_TASK PROMPT_.
Check every line of the listing below for "wrList", and report how many lines have it, as a number with nothing more.

_DATA SHOWN_.
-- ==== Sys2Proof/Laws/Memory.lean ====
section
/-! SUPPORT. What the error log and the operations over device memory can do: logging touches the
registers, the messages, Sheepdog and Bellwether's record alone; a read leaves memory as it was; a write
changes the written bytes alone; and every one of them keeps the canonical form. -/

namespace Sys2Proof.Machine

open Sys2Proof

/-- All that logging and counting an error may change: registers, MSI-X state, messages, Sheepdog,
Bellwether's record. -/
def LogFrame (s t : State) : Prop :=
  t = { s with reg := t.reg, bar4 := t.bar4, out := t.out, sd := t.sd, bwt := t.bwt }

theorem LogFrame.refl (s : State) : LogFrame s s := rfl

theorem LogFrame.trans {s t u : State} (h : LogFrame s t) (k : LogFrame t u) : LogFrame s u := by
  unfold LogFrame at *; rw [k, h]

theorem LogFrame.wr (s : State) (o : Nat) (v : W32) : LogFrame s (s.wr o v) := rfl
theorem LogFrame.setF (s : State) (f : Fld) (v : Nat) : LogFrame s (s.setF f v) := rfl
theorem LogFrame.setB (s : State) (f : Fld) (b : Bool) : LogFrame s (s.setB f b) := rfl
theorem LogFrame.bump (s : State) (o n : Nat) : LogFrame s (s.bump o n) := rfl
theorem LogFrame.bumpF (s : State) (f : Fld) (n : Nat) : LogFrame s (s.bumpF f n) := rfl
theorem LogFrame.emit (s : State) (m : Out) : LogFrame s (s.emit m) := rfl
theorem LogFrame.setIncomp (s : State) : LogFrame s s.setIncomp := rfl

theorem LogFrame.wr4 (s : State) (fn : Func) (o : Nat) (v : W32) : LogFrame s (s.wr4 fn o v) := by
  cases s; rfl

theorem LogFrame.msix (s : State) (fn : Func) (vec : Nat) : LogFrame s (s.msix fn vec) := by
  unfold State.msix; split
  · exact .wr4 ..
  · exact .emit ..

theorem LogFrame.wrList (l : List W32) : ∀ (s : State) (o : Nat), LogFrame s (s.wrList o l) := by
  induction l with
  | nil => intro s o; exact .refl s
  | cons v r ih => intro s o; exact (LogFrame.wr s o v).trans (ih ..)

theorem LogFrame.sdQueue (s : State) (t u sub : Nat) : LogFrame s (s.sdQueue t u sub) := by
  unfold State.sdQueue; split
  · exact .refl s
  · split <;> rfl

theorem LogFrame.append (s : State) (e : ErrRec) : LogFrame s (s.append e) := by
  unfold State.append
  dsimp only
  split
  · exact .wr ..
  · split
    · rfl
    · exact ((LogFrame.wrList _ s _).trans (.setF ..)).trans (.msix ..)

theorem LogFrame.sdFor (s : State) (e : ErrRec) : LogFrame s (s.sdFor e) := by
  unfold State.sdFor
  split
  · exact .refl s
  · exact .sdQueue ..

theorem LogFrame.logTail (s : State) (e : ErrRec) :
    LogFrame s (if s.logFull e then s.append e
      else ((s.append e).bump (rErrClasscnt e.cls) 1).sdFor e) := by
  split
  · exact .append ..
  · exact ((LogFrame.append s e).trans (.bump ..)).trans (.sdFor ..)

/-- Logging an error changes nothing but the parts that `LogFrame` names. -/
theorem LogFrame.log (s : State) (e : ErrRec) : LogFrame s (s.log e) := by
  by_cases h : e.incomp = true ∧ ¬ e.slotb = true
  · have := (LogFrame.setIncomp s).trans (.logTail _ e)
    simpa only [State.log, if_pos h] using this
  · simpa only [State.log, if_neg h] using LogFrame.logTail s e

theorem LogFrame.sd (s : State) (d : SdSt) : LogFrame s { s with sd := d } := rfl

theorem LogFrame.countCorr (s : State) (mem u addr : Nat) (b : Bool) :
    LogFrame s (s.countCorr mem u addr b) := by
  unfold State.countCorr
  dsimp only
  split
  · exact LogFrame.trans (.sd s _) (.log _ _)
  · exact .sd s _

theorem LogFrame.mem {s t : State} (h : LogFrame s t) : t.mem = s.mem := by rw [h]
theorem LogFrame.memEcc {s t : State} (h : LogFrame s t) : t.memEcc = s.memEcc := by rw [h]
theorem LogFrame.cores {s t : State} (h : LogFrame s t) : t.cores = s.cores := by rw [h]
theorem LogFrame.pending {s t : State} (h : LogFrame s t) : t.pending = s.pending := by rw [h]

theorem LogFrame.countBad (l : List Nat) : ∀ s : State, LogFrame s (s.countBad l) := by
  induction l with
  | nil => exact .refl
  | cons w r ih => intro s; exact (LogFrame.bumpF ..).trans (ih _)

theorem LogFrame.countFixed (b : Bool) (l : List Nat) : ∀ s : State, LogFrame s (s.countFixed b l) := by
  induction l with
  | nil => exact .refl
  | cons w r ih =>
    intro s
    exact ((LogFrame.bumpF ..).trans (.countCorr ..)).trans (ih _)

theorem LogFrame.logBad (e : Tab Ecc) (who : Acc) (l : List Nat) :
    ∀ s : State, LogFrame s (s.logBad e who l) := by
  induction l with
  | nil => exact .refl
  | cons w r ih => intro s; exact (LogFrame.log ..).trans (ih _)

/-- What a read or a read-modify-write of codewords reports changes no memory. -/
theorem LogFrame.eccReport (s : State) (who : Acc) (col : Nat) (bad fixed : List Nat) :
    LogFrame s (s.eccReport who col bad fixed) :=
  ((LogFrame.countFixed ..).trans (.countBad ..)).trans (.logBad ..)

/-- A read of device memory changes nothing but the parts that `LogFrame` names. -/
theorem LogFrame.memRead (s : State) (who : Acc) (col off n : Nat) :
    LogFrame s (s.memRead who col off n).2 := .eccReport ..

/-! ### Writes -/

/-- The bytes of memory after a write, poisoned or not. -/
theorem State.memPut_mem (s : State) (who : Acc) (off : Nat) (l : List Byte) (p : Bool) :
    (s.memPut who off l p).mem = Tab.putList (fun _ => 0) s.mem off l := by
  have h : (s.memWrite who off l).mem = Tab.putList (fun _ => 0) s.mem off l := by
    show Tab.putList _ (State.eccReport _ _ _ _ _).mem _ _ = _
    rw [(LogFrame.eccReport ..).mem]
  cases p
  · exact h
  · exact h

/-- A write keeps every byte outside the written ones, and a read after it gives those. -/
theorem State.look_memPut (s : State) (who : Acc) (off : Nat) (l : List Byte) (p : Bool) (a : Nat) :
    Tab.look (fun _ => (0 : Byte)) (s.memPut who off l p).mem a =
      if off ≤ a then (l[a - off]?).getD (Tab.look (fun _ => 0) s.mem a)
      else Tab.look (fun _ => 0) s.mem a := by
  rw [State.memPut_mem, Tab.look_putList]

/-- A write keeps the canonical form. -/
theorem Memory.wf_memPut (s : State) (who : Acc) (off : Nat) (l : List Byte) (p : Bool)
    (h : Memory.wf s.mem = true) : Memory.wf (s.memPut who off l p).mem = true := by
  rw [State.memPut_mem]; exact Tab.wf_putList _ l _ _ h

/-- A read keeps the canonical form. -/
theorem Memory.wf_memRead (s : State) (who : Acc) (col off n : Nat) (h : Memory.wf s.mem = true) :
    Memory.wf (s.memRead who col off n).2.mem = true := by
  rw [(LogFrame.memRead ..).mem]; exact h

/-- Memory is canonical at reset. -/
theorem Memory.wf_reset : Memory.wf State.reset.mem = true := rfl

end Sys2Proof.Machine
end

_RESPONSE TO THE TASK_.
2